Collected data entries
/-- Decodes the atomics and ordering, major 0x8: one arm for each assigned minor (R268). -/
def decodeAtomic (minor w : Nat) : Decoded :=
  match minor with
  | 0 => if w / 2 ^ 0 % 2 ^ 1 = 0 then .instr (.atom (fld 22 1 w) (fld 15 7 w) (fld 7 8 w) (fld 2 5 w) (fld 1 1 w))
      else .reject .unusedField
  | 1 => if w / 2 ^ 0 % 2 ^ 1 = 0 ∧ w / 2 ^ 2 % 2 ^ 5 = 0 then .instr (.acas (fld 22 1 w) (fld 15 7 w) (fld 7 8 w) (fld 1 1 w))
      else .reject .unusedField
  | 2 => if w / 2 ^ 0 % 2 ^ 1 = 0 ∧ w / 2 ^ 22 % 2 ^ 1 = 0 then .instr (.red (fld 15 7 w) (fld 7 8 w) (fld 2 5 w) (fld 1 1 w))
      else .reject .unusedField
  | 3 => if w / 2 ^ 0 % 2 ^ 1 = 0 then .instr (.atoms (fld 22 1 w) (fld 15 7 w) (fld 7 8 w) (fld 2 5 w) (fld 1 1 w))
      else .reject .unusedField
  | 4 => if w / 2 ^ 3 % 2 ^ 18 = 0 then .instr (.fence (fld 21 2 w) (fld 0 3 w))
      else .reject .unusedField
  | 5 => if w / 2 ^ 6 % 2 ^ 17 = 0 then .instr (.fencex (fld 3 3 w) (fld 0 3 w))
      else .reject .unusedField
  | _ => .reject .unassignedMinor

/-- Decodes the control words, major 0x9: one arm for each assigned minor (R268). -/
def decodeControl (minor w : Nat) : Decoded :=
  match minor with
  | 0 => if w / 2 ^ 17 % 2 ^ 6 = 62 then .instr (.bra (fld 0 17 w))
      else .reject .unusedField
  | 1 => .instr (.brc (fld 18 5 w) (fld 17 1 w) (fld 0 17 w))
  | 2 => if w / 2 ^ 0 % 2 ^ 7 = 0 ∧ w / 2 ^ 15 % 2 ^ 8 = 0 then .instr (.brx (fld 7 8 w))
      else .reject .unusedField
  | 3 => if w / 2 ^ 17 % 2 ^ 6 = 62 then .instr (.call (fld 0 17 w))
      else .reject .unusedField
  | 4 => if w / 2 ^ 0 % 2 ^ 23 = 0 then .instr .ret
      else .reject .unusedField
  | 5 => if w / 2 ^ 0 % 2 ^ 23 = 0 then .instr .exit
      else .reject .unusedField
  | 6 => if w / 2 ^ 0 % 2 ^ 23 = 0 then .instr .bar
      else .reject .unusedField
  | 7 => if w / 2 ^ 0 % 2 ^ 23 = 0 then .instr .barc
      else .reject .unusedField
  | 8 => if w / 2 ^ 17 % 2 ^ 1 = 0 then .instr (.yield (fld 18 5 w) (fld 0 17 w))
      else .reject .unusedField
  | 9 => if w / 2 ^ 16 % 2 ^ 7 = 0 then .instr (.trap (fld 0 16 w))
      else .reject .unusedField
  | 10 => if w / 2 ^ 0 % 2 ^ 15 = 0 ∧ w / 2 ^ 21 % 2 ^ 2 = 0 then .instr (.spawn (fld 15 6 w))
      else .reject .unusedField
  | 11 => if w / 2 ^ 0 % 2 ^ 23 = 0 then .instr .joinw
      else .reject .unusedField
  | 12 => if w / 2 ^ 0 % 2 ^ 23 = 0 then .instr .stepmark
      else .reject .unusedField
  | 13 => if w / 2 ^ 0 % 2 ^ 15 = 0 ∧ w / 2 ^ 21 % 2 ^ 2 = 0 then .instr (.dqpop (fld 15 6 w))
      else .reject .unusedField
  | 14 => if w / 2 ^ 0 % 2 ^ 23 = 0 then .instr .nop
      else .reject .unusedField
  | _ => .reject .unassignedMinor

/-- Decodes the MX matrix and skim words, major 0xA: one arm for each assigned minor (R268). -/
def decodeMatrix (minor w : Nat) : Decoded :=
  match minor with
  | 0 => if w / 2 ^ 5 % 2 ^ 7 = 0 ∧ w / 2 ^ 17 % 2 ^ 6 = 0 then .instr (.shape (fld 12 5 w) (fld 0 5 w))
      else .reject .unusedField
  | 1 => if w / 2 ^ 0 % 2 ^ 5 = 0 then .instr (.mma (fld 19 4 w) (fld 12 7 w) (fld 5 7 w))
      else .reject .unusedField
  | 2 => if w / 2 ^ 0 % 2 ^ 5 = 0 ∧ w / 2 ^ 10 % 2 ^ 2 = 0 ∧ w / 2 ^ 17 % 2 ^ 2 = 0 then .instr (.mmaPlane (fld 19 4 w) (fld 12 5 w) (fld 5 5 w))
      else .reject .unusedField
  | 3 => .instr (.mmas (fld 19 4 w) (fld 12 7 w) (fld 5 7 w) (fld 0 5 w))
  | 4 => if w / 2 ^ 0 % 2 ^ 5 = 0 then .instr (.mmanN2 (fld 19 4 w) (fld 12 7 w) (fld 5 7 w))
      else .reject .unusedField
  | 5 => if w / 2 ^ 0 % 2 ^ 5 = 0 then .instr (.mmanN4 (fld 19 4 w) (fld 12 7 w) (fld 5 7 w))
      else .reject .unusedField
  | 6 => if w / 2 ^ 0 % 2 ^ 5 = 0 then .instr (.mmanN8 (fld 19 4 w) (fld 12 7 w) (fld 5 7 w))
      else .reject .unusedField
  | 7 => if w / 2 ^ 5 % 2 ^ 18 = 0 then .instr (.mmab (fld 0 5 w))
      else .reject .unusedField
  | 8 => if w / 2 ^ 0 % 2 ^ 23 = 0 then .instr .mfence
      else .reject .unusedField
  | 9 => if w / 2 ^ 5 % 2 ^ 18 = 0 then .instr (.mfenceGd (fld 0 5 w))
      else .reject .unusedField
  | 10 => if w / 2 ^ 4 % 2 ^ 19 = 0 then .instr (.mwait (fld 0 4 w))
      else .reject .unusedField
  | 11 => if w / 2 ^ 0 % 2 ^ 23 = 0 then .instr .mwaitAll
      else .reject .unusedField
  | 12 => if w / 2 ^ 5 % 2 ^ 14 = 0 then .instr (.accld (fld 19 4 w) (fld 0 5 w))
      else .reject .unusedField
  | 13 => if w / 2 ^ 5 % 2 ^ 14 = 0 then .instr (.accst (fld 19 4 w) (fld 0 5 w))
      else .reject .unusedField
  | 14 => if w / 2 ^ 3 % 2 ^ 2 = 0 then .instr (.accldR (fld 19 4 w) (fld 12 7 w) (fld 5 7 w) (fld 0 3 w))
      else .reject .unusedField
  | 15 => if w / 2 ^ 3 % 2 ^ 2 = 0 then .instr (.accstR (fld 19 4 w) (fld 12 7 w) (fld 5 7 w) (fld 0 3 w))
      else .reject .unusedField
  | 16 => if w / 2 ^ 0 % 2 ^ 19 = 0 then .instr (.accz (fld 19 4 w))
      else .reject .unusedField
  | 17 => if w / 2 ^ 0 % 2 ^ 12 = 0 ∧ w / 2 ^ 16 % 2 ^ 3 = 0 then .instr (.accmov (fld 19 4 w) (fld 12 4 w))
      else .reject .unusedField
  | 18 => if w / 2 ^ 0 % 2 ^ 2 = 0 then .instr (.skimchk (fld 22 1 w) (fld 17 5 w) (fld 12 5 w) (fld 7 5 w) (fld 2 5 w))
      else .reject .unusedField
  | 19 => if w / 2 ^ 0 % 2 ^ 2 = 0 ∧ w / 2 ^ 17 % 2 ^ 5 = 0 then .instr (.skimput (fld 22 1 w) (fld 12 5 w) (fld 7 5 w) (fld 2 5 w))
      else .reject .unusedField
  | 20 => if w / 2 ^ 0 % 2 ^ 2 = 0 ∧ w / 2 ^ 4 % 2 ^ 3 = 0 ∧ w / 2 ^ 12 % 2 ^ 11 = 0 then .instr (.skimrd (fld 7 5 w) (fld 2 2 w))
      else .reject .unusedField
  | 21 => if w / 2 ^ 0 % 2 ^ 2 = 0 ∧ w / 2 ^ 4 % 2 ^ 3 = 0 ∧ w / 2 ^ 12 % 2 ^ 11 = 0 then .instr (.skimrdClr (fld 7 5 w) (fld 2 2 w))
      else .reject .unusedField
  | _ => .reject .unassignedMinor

==

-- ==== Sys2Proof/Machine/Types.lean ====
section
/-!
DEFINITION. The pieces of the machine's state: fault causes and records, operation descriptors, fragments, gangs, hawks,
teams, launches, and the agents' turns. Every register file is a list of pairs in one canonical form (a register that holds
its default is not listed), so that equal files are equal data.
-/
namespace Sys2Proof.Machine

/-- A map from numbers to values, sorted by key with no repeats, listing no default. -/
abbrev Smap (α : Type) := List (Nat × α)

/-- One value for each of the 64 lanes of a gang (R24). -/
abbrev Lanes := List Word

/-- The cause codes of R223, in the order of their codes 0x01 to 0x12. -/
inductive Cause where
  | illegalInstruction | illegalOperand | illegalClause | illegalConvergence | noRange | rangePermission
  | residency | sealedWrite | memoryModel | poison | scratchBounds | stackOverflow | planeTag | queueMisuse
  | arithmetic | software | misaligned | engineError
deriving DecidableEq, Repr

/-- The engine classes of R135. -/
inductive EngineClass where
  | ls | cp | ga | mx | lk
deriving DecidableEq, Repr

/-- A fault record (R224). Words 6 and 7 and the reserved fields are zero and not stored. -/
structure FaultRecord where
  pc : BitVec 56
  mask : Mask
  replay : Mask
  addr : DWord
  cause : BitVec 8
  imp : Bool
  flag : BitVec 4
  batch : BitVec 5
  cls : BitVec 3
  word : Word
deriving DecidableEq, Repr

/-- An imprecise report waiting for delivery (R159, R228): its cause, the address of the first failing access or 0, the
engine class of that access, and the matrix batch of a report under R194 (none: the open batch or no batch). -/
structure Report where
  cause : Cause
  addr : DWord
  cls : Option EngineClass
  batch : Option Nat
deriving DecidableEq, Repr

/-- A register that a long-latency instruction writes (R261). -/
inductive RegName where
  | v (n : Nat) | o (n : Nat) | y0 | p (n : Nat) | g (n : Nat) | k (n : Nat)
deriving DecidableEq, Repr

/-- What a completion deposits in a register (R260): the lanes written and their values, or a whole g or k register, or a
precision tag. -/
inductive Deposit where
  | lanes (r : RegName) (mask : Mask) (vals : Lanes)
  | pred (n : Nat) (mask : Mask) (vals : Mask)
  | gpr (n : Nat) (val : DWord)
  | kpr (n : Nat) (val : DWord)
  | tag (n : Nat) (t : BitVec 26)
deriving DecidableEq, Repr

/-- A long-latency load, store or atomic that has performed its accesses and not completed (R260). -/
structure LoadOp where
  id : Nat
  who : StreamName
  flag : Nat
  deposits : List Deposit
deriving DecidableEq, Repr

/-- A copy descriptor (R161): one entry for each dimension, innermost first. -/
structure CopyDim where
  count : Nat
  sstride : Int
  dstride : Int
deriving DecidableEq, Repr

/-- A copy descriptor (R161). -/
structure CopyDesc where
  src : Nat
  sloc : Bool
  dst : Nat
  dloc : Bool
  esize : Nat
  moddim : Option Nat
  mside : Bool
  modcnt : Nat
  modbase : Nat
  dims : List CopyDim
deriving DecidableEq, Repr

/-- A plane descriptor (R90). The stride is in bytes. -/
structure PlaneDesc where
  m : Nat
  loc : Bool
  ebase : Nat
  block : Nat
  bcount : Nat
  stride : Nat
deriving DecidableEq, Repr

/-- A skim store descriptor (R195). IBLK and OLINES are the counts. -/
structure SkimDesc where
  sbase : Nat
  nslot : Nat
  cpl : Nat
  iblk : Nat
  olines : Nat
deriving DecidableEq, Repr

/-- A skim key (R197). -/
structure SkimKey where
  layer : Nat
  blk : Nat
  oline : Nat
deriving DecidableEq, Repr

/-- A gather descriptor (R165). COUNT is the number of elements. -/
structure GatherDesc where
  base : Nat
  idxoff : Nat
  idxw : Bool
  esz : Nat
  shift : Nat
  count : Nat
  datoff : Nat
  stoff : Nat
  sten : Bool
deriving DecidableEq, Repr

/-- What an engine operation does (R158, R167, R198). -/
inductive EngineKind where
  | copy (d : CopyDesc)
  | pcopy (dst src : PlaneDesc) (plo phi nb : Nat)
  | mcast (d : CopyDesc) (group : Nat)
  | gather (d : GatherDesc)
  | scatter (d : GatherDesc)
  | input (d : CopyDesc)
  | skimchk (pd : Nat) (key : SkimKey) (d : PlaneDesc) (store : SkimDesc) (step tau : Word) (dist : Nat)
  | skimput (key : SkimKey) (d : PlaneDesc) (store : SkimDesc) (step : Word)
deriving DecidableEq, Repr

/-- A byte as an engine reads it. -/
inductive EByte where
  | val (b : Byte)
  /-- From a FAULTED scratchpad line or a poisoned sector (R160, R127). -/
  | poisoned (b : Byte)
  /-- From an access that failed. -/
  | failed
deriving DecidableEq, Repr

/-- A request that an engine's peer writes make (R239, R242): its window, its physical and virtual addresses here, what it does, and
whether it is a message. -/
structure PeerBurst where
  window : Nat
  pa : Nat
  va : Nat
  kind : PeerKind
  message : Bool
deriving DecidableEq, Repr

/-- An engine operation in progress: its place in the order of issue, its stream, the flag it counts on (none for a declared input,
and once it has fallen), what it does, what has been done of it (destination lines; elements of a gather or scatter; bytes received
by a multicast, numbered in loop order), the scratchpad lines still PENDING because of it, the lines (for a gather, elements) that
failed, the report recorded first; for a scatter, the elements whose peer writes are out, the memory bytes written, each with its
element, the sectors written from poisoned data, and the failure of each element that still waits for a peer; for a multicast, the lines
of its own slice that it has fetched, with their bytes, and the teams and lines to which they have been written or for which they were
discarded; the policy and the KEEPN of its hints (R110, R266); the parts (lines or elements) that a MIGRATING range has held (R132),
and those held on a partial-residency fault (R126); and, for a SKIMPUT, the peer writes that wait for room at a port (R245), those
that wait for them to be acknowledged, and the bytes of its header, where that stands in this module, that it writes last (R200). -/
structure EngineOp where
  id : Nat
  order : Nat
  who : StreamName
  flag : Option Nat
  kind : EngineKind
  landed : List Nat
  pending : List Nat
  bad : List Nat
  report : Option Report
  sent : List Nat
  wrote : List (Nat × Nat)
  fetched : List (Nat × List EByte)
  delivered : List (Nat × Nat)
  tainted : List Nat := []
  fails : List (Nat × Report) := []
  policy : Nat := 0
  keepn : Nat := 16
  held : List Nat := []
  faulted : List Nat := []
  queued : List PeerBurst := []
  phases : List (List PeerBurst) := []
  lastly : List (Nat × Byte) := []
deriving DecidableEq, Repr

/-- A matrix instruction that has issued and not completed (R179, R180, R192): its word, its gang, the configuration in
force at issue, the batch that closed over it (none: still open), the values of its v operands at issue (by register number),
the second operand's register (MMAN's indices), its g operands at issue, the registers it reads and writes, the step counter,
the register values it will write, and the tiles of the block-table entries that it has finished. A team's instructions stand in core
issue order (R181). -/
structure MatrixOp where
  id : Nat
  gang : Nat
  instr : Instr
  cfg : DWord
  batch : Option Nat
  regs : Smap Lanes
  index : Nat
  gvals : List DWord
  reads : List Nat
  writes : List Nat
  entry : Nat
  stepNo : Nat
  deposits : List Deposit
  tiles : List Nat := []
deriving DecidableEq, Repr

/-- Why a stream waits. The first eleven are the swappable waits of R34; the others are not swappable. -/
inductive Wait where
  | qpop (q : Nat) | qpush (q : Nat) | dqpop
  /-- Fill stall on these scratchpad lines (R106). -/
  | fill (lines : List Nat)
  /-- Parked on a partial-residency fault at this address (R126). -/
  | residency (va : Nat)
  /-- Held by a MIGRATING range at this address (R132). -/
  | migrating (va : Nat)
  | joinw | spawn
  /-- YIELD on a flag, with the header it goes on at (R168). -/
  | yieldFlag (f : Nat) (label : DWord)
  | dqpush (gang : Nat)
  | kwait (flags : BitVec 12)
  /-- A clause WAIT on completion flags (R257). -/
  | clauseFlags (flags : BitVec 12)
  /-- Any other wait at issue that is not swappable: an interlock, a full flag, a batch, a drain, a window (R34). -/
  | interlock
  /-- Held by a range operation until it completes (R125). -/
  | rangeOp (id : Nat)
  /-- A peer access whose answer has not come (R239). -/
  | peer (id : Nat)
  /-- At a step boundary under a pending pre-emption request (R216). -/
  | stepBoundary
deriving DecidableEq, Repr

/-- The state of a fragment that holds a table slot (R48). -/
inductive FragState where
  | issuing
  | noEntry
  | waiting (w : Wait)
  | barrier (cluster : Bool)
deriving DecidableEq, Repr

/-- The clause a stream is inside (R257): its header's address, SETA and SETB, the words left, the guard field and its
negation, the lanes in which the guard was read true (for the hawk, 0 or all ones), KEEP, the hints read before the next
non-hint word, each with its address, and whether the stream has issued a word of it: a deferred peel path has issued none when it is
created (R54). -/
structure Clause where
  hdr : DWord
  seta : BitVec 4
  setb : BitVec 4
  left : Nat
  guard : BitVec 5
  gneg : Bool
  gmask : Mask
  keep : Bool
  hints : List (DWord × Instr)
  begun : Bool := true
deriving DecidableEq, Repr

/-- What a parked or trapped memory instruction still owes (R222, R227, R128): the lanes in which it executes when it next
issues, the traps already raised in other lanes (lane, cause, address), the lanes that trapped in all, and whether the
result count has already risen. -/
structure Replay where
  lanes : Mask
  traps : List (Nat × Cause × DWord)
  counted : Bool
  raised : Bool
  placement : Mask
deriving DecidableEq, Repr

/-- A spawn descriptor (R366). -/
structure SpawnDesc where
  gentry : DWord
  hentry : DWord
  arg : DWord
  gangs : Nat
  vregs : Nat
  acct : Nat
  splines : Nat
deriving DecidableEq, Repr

[Task goal]:
Where the data above reaches the line holding "abbrev Lanes := List Word", begin printing, and stop after the line holding "access or 0, the". Each line must be reproduced exactly, with nothing else added.

[Solution to this problem]:
abbrev Lanes := List Word

/-- The cause codes of R223, in the order of their codes 0x01 to 0x12. -/
inductive Cause where
  | illegalInstruction | illegalOperand | illegalClause | illegalConvergence | noRange | rangePermission
  | residency | sealedWrite | memoryModel | poison | scratchBounds | stackOverflow | planeTag | queueMisuse
  | arithmetic | software | misaligned | engineError
deriving DecidableEq, Repr

/-- The engine classes of R135. -/
inductive EngineClass where
  | ls | cp | ga | mx | lk
deriving DecidableEq, Repr

/-- A fault record (R224). Words 6 and 7 and the reserved fields are zero and not stored. -/
structure FaultRecord where
  pc : BitVec 56
  mask : Mask
  replay : Mask
  addr : DWord
  cause : BitVec 8
  imp : Bool
  flag : BitVec 4
  batch : BitVec 5
  cls : BitVec 3
  word : Word
deriving DecidableEq, Repr

/-- An imprecise report waiting for delivery (R159, R228): its cause, the address of the first failing access or 0, the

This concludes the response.